*Exercise goal*. Output, word for word, the lines of this listing that fall between the line with "-- ==== Sys2Proof/Tests/Slice0.lean" and the line with "inPhase .lTok with", counting both of those lines, and no others.

*Information provided*.
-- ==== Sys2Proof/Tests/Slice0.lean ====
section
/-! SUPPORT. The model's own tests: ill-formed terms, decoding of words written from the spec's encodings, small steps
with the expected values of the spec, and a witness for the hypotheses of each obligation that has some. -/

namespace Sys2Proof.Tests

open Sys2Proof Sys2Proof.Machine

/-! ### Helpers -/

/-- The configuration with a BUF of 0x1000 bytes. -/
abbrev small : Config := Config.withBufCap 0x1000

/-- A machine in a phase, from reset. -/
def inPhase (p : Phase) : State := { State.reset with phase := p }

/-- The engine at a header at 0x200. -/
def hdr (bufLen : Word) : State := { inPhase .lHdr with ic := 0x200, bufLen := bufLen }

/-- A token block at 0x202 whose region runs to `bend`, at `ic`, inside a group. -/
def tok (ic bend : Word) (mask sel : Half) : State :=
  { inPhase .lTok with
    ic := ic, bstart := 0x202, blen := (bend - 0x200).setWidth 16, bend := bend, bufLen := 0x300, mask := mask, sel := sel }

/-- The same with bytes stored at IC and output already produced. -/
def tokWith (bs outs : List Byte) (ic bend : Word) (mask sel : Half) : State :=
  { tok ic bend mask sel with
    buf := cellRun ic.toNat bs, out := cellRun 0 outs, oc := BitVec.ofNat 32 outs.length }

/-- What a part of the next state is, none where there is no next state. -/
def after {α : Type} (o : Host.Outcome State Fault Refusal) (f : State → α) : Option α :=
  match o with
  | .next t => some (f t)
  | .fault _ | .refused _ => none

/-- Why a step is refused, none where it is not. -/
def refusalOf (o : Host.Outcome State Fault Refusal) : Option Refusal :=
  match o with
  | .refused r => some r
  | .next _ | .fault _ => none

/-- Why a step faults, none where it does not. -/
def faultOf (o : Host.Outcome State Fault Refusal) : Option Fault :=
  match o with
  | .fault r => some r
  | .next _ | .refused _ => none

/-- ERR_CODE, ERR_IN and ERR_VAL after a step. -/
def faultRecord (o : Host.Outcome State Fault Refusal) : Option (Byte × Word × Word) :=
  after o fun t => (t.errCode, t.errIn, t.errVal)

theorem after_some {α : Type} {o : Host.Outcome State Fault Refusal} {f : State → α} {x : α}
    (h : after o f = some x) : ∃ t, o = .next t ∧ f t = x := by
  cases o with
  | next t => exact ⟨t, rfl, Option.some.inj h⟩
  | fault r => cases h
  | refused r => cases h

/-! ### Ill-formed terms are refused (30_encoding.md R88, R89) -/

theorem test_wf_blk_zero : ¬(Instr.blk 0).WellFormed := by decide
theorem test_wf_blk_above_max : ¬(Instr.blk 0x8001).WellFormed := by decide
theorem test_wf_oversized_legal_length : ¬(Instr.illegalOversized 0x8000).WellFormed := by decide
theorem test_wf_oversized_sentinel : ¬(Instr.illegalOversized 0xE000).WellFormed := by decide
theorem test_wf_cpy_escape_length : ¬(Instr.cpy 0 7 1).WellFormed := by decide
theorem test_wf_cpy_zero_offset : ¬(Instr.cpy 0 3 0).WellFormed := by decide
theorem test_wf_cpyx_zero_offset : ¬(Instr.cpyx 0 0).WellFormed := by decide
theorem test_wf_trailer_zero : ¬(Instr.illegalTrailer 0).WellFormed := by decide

==

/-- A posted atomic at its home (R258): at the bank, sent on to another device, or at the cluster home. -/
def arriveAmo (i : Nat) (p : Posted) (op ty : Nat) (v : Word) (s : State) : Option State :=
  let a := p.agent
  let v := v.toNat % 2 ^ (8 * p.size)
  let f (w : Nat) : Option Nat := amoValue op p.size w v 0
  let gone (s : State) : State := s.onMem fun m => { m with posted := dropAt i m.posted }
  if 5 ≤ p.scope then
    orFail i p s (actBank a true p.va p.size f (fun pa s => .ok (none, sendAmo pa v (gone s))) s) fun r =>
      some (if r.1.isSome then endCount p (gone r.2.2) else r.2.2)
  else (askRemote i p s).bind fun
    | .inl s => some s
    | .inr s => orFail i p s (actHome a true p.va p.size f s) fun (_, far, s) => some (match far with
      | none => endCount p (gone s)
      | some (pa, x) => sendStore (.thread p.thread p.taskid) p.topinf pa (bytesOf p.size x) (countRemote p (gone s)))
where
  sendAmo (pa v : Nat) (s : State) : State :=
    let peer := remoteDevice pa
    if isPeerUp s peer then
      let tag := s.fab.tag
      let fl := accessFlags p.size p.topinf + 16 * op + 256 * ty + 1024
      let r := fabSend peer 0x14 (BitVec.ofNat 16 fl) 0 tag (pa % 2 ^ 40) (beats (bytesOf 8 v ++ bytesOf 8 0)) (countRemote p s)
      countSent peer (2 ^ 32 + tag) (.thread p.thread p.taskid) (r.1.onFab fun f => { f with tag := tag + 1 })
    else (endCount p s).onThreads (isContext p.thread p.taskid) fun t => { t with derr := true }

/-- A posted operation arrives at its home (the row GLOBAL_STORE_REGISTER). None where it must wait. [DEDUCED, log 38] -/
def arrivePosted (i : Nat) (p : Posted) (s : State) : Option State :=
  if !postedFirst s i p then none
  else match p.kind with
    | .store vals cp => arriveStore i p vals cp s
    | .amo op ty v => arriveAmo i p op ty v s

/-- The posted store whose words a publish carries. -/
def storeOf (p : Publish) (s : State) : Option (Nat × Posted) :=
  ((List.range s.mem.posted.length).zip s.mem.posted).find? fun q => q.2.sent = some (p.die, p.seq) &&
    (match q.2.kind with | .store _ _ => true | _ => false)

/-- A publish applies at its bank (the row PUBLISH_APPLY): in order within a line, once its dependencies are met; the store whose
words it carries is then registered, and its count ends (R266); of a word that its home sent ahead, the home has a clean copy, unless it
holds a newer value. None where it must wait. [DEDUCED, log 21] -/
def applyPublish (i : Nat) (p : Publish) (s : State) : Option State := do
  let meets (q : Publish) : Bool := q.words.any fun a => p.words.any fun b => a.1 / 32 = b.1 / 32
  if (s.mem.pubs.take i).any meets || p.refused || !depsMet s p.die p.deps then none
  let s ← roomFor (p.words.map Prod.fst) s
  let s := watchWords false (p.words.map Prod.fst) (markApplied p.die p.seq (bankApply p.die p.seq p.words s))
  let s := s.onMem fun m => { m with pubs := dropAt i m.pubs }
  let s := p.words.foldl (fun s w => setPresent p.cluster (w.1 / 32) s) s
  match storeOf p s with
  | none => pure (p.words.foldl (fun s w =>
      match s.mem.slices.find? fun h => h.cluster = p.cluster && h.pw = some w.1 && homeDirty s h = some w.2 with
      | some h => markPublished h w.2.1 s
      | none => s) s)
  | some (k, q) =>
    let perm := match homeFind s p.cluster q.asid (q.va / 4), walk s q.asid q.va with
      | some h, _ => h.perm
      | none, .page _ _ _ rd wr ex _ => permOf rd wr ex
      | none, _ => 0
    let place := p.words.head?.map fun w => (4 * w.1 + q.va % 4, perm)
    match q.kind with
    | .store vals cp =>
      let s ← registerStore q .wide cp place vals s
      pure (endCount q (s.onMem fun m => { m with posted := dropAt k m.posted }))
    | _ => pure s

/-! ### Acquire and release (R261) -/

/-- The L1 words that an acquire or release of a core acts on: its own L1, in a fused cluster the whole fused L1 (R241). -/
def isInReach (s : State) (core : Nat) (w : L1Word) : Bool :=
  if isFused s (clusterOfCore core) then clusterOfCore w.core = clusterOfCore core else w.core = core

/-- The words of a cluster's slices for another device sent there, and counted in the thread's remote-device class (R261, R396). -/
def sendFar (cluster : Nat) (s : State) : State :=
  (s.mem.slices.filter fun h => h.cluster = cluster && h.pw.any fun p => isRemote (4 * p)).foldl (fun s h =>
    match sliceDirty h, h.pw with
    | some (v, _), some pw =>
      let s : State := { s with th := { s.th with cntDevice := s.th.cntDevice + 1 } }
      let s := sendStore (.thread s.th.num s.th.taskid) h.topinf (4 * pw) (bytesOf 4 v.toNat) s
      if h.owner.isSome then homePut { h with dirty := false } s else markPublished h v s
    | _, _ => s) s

*Exercise result*.
-- ==== Sys2Proof/Tests/Slice0.lean ====
section
/-! SUPPORT. The model's own tests: ill-formed terms, decoding of words written from the spec's encodings, small steps
with the expected values of the spec, and a witness for the hypotheses of each obligation that has some. -/

namespace Sys2Proof.Tests

open Sys2Proof Sys2Proof.Machine

/-! ### Helpers -/

/-- The configuration with a BUF of 0x1000 bytes. -/
abbrev small : Config := Config.withBufCap 0x1000

/-- A machine in a phase, from reset. -/
def inPhase (p : Phase) : State := { State.reset with phase := p }

/-- The engine at a header at 0x200. -/
def hdr (bufLen : Word) : State := { inPhase .lHdr with ic := 0x200, bufLen := bufLen }

/-- A token block at 0x202 whose region runs to `bend`, at `ic`, inside a group. -/
def tok (ic bend : Word) (mask sel : Half) : State :=
  { inPhase .lTok with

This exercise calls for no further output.